An image flashed into her mind. She saw what she had always feared, looking into those soft brown eyes. The Cat, she was sure, pointed toward the plane, toward where Jonathan sat, his head in his hands. Jon looked up at them. She thought of that Cheshire, of its grin, so perfectly staining his arm. The skin was covered with a thin film of dirt…
He frowned in confusion for a reason she couldn’t interpret. Their gaze broke and he took his large hands from around both of her wrists. Before she could say another word, he picked up his shovel, stretched into the sunlight, groaned, and broke ground for a grave ten feet farther out. He broke ground for the grave of the man who had killed his family.
And he did it for Renee.
…………………………………
Night was a vampire, leaving all behind it drawn, pale and distraught. The velvet wings of its black cape covered the sky, the holes in it from years of wear showing through, twinkling down to the world he so greedily tried to cover. The beach the three were stranded on had been warm and vacation-like in the day. Now that night had fallen, the ominous white stretches and the way the wavelets licked the sand hinted at omniscience. It was devastatingly mysterious…and, except for the largest hole in the vampire’s cloak—the moon—there was no light in which they conducted the funeral ceremony of Shannon Silveria and the nameless pilot.

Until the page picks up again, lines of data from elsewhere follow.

-- ==== Sys2Proof/Config.lean ====
section
/-! DEFINITION. Free values and implementation constants: opaque constants without a body, so that a claim holds whatever they are. -/

namespace Sys2Proof.Config

open Sys2Proof

/-- A draw of the TRNG (R449, R96, R298): the n-th free value of the device. DESIGN CHOICE (log entry 11). -/
opaque draw : Nat → Dword

/-- The position of the tag that the device assigns among the free tags of a pool (R57): reduced modulo their number.
DESIGN CHOICE (log entry 12). -/
opaque pickTag : Nat → Nat

/-- A special function inside its error bound (R181): function code, table version, argument. DESIGN CHOICE (log entry 8). -/
opaque sfn : Nat → Word → Word → Word

/-- An element of a MUL tile's result for which the spec states no value (R355, R356), as a function of what the tile computes it
from, written as numbers, and of its index in the token or group: the same firing gives the same bits (R102, R352).
DESIGN CHOICE (log entry 24). -/
opaque tileElem : List Nat → Nat → Word

/-- The version of the boot ROM (R507). DESIGN CHOICE (log entry 15). -/
opaque romVersion : Word

/-- The bytes of a signed measurement answer (R460) beyond those the spec fixes: nonce, index. DESIGN CHOICE (log entry 7). -/
opaque signature : List Byte → Nat → Byte

/-- What the receiving hub answers to the first messages of a transfer (R301, R302): 0 accepted, 1 refused by its rights, 2 refused
because its links have no such job. DESIGN CHOICE (log entry 20). -/
opaque peerVerdict : Nat → Nat

/-- The SHA-384 of the device's IDK public key (R462), by byte: it stands in OTP. DESIGN CHOICE (log entry 15). -/
opaque idkHash : Nat → Byte

/-- The digest of the boot ROM (R460), by byte. DESIGN CHOICE (log entry 15). -/
opaque romDigest : Nat → Byte

/-- The minimum SVN that an owner policy gives an image kind (R451): digest of the policy, kind. The layout of a policy's body is not
given. DESIGN CHOICE (log entry 7). -/
opaque policyMin : List Byte → Nat → Nat

/-- The OTK slots that an owner policy permits the class of a context (R451): digest of the policy, context. Neither the layout of a
policy's body nor the classes are given. DESIGN CHOICE (log entry 7). -/
opaque policyOtk : List Byte → Nat → BitVec 4

/-- The digest of a context's configuration (R460), by byte, as a function of what it covers, written as numbers. The order in which
the items are hashed is not given. DESIGN CHOICE (log entry 7). -/
opaque configDigest : List Nat → Nat → Byte

/-- The canonical encoding of a group of the agreement (R300): group, what it covers, written as numbers. The spec gives no encoding.
DESIGN CHOICE (log entry 84). -/
opaque canonical : Nat → List Nat → List Byte

/-- What the lands read when the boundary register captures them (R522), by the number of the draw. DESIGN CHOICE (log entry 34). -/
opaque lands : Nat → BitVec 212

end Sys2Proof.Config
end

Jon was Atheist; he didn’t know the formalities of funeral services, though he had been to many in his years as a mortician. They had neither the time nor the utilities to build coffins for the unfortunate, and so they merely lugged the bodies—each wrapped in a blanket—and carefully lowered them into the ground. David remained dreadfully silent, his head bent, as the two men shoveled the dirt over them. They all stood over the fresh mounds for a long time, until David started to speak, startling both Jon and Renee.
"I—Shannon, I don’t know how to start saying this. I wish I could have spent my life with you, but seeing as this was not His plan—" (he could barely choke out ‘His’) "my life seems empty. I remember when we first met, you and me, in the hallways at school, and I thought that my life would never be better than at that moment. Some say they knew whom they were going to marry since the first moment they saw them; I was one of those people. I know, in my heart, that you were, too.
"Me and you, we kept absolutely no secrets. You knew everything about me, and me about you. When we—" the darkness of the crickets surrounded all, and he knelt down, eyes glazed, fully absorbed. Renee grabbed hold of Jon’s bony hand; buried herself in his warmth as David continued on shamelessly. He, too, had nothing to hide. The crickets chirped in tune, a mating call. "When we first made love, we weren’t just kids, then. We were adults. You were so wonderful, and I, well, I—"
"David, we all really loved her a whole lot," Jon assured. He reached for David, but David swapped him away. Before anyone could say anything else, he ran into the fringe of the forest. Renee called for him, but Jon quieted her. The couple slept in the curiously stained blankets, shivering despite each other’s warmth, and Renee fell asleep thinking that she would never see the grin of the terribly malicious Cat ever again. And they would have to eventually dig another mound in the middle finger sticking from the island. If they lived to find his dead body.